Today I’ve solved bit algorithm problems.
I’ll write my solution one of those problems.
So Let’s begin.
Problem
Print the "*" by inferring example's rule.
Input
Value N(1 ≤ N ≤ 100) will be given.
Output
Print from the first line to N line.
Example Input 1
1
Example Output 1
*
Example Input 2
2
Example Output 2
*
* *
Example Input 3
3
Example Output 3
*
* *
* * *
Example Input 4
4
Example Output 4
*
* *
* * *
* * * *
From here
Let’s think about it!
It’s can be solved easily if I use many conditional expression and output expression.
But I think It can be solved just a single output function(except newline) with loops and the ternary operator.
So Let’s find the rule of this problem.
For finding the rule, I’ve drawn a table.
We can find some rule of this.
First, We can get the count of ‘i’ raw. Second, If the N is even value, We can print ‘’ when the sum of ‘i’ and ‘j’ value is an odd value. If not, We can print ‘’ when the sum of ‘i’ and ‘j’ is even value.

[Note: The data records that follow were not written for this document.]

/-! ### Frames over all operations -/

/-- R45 (the spec's own inference): which operation may write each piece of state. No operation writes the modem mode,
the inputs still to come, the parameters or the count of draws. -/
def Obligations.OnlyListedOperationsWriteEachRegister : Prop :=
  ∀ (i : Instr) (s t : State), exec i s = .next t →
    (t.usartState ≠ s.usartState → (∃ v, i = .wrMode v) ∨ (∃ v, i = .wrCmd v) ∨ (∃ v, i = .wrIr v)) ∧
    (t.mode ≠ s.mode → ∃ v, i = .wrMode v) ∧
    (t.cmd ≠ s.cmd → (∃ v, i = .wrCmd v) ∨ (∃ v, i = .wrIr v)) ∧
    (t.status ≠ s.status → i = .rdData ∨ (∃ d, i = .wrData d) ∨ (∃ v, i = .wrCmd v) ∨ (∃ v, i = .wrIr v) ∨
      (∃ b, i = .rxPush b) ∨ i = .txPop ∨ (∃ c, i = .connSet c)) ∧
    (t.rxq ≠ s.rxq → (∃ b, i = .rxPush b) ∨ i = .rdData ∨ (∃ v, i = .wrIr v)) ∧
    (t.txq ≠ s.txq → (∃ d, i = .wrData d) ∨ i = .txPop ∨ (∃ v, i = .wrIr v)) ∧
    (t.conn ≠ s.conn → ∃ c, i = .connSet c) ∧
    t.mm = s.mm ∧ t.pending = s.pending ∧ t.params = s.params ∧ t.draws = s.draws

/-- R34: recompute runs as the last status-writing statement of each command write and of each queue mutation but the
internal reset's, and of no other operation. After one of those, bits 0, 1, 2 and 7 are the image, and a queue mutation
keeps bits 3 to 6. Every other operation writes exactly this: an internal reset the whole of `STATUS` (R146), CONN_SET DSR
alone (R162), a push dropped by a full RXQ at most OE (R161), and any operation that changes neither queue nothing. So a
recompute in any of them would make the statement false. -/
def Obligations.RecomputeRunsAfterEachMutation : Prop :=
  ∀ (i : Instr) (s t : State), exec i s = .next t →
    ((∀ v, i ≠ .wrIr v) → (t.rxq ≠ s.rxq ∨ t.txq ≠ s.txq ∨ ∃ v, i = .wrCmd v) → ImageHolds t) ∧
    ((∀ v, i ≠ .wrIr v) → (t.rxq ≠ s.rxq ∨ t.txq ≠ s.txq) → UpperBitsAre s.status.getLsbD t) ∧
    (∀ v, i = .wrIr v → t.status = s.params.irStatus) ∧
    (∀ c, i = .connSet c → ∀ k, t.status.getLsbD k = if k = 7 then c else s.status.getLsbD k) ∧
    (∀ b, i = .rxPush b → s.rxq.length = s.params.rxCap →
      ∀ k, t.status.getLsbD k = (s.status.getLsbD k || (s.params.overrunSetsOE && decide (k = 4)))) ∧
    (t.rxq = s.rxq → t.txq = s.txq → (∀ v, i ≠ .wrCmd v) → (∀ v, i ≠ .wrIr v) → (∀ c, i ≠ .connSet c) →
      (∀ b, i = .rxPush b → s.rxq.length ≠ s.params.rxCap) → t.status = s.status)

/-- R200: an operation leaves `TRACE` as it is, or appends one hand-off (WR_DATA only), or appends one condition, of a
kind, with an info and in a state that the table of R200 gives, and it does append that one there. An abandoned cycle
appends BusTimeout alone. With it, the table's codes. -/
def Obligations.OperationsRaiseOnlyTheirConditions : Prop :=
  (∀ (i : Instr) (s t : State), exec i s = .next t →
    t.trace = s.trace ∨
    (∃ d dest, i = .wrData d ∧ t.trace = s.trace ++ [.handOff dest d]) ∨
    (∃ c, RaisedBy i s c ∧ t.trace = s.trace ++ [.raised c])) ∧
  (∀ (i : Instr) (s : State) (c : Condition), RaisedBy i s c →
    ∃ t, exec i s = .next t ∧ t.trace = s.trace ++ [.raised c]) ∧
  (∀ (s : State) (w : OpWord),
    (s.abandon w).trace = s.trace ++ [.raised (.busTimeout (wordPort w) (wordDirection w))]) ∧
  (∀ (p : PortClass) (dir : Direction) (q : QueueId) (b : Byte) (r : DiscardReason),
    (Condition.busTimeout p dir).code = 1 ∧ (Condition.invalidRegisterAccess dir).code = 2 ∧
    (Condition.queueOverflow q b).code = 3 ∧ Condition.readNotOperational.code = 4 ∧
    (Condition.writeDiscarded b r).code = 5)

/-! ### What no operation reads -/

/-- R40 (the spec's decision D17): no operation reads `TRACE`. The same operation from a state whose trace has anything
put before it has the same answer, with that put before its trace. -/
def Obligations.TraceIsNeverRead : Prop :=
  ∀ (i : Instr) (s : State) (before : List TraceEvent),
    exec i { s with trace := before ++ s.trace } = mapNext (fun t => { t with trace := before ++ t.trace }) (exec i s)

/-- R22 (the spec's decision D9): no operation reads `MODE`, and only WR_MODE writes it. -/
def Obligations.ModeIsNeverRead : Prop :=
  (∀ (i : Instr) (s : State) (m : Byte), (∀ v, i ≠ .wrMode v) →
    exec i { s with mode := m } = mapNext (fun t => { t with mode := m }) (exec i s)) ∧
  (∀ (v : Byte) (s : State) (m : Byte), exec (.wrMode v) { s with mode := m } = exec (.wrMode v) s)

/-- R24 (the spec's decision D8): of the stored command, no operation reads any bit but TXEN. Two states whose commands
agree in bit 0 give the same answer, but for the command they keep. -/
def Obligations.StoredCommandReadOnlyThroughTxen : Prop :=
  ∀ (i : Instr) (s : State) (c : Byte), c.getLsbD 0 = s.cmd.getLsbD 0 →
    exec i { s with cmd := c } =
      match i with
      | .wrCmd _ => exec i s
      | .wrIr _ => exec i s
      | _ => mapNext (fun t => { t with cmd := c }) (exec i s)

/-! ### Invariants -/

/-- The invariant holds at power-on. -/
def Obligations.PowerOnMeetsInvariant : Prop := BankInv State.reset

/-- Headline (b): every step keeps the invariant, from every state that meets it: the capacities (R37), `CMD[6]` = 0
(R23), TXQ empty outside Operational (R144 (c)), the status consistency with its one window (R41), PE, FE, SYNDET = 0
(R30) and OE = 0 without `OVERRUN_SETS_OE` (R31). -/
def Obligations.StepKeepsInvariant : Prop :=
  ∀ s t : State, BankInv s → step s = .next t → BankInv t

/-- Headline (b), for every value of the parameters: every step keeps the queues within their capacities (R37), from every
state in which they are. -/
def Obligations.StepKeepsQueueCapacities : Prop :=
  ∀ s t : State, s.rxq.length ≤ s.params.rxCap → s.txq.length ≤ s.params.txCap → step s = .next t →
    t.params = s.params ∧ t.rxq.length ≤ t.params.rxCap ∧ t.txq.length ≤ t.params.txCap

/-- R37: every state reachable from power-on, by any inputs in any order, holds at most RX_CAP and TX_CAP bytes, and a push
to a full queue appends nothing and raises QueueOverflow. -/
def Obligations.QueuesNeverExceedCapacity : Prop :=
  (∀ (es : List Input) (p : Config.Params) (t : State), issueAll es (State.powerOn p) = .next t →
    t.rxq.length ≤ t.params.rxCap ∧ t.txq.length ≤ t.params.txCap) ∧
  (∀ (s t : State) (b : Byte), s.rxq.length = s.params.rxCap → exec (.rxPush b) s = .next t →
    t.rxq = s.rxq ∧ t.trace = s.trace ++ [.raised (.queueOverflow .rx b)]) ∧
  (∀ (s t : State) (d : Byte), s.txq.length = s.params.txCap → s.usartState = .operational →
    s.cmd.getLsbD 0 = true → exec (.wrData d) s = .next t →
    t.txq = s.txq ∧ t.trace = s.trace ++ [.raised (.queueOverflow .tx d)])

/-- R41 (the spec's own inference): in every state reachable from power-on, by any inputs in any order, the status bits 0,
1, 2 and 7 are the recompute image or the state is in the window of an internal reset; in Operational they are the
image. -/
def Obligations.ReachableStatusIsConsistent : Prop :=
  ∀ (es : List Input) (p : Config.Params) (t : State), ParamsAsSpec p → issueAll es (State.powerOn p) = .next t →
    (ImageHolds t ∨ InResetWindow t) ∧ (t.usartState = .operational → ImageHolds t)

/-- R31, with `OVERRUN_SETS_OE` (the spec's decision D7): once set, OE stays set across every input but an internal
reset, a command write with ER under the parameter, and power-on. -/
def Obligations.OverrunErrorStaysUntilCleared : Prop :=
  ∀ (e : Input) (s t : State), issue e s = .next t → s.status.getLsbD 4 = true → t.status.getLsbD 4 = false →
    e = .powerOn ∨
    ∃ i, exec i s = .next t ∧
      ((∃ v, i = .wrIr v) ∨ (∃ v, i = .wrCmd v ∧ v.getLsbD 4 = true ∧ s.params.overrunSetsOE = true))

The first rule can be used for a single output function(except newline).
But the second rule makes the condition. So We need to remove the condition.
I take ‘i’+’j’-‘N’.
So, ‘*’ can be printed when that value is odd.
And,
Third, We can print ‘ ‘ when that value is less than 1.
So Let’s write this to code.
#include <iostream>
using namespace std;
int main()
{
int N=0;
cin>>N;
for(int i=1; i<=N; i++)
{
for(int j=1; j<=(N+i-1); j++)
cout<< ((((i+j-N) > 0)&&(i+j-N) % 2 != 0)? "*" : " ");
cout<<endl;
}
return 0;
}
So this problem can be solved like this single output function(except newline).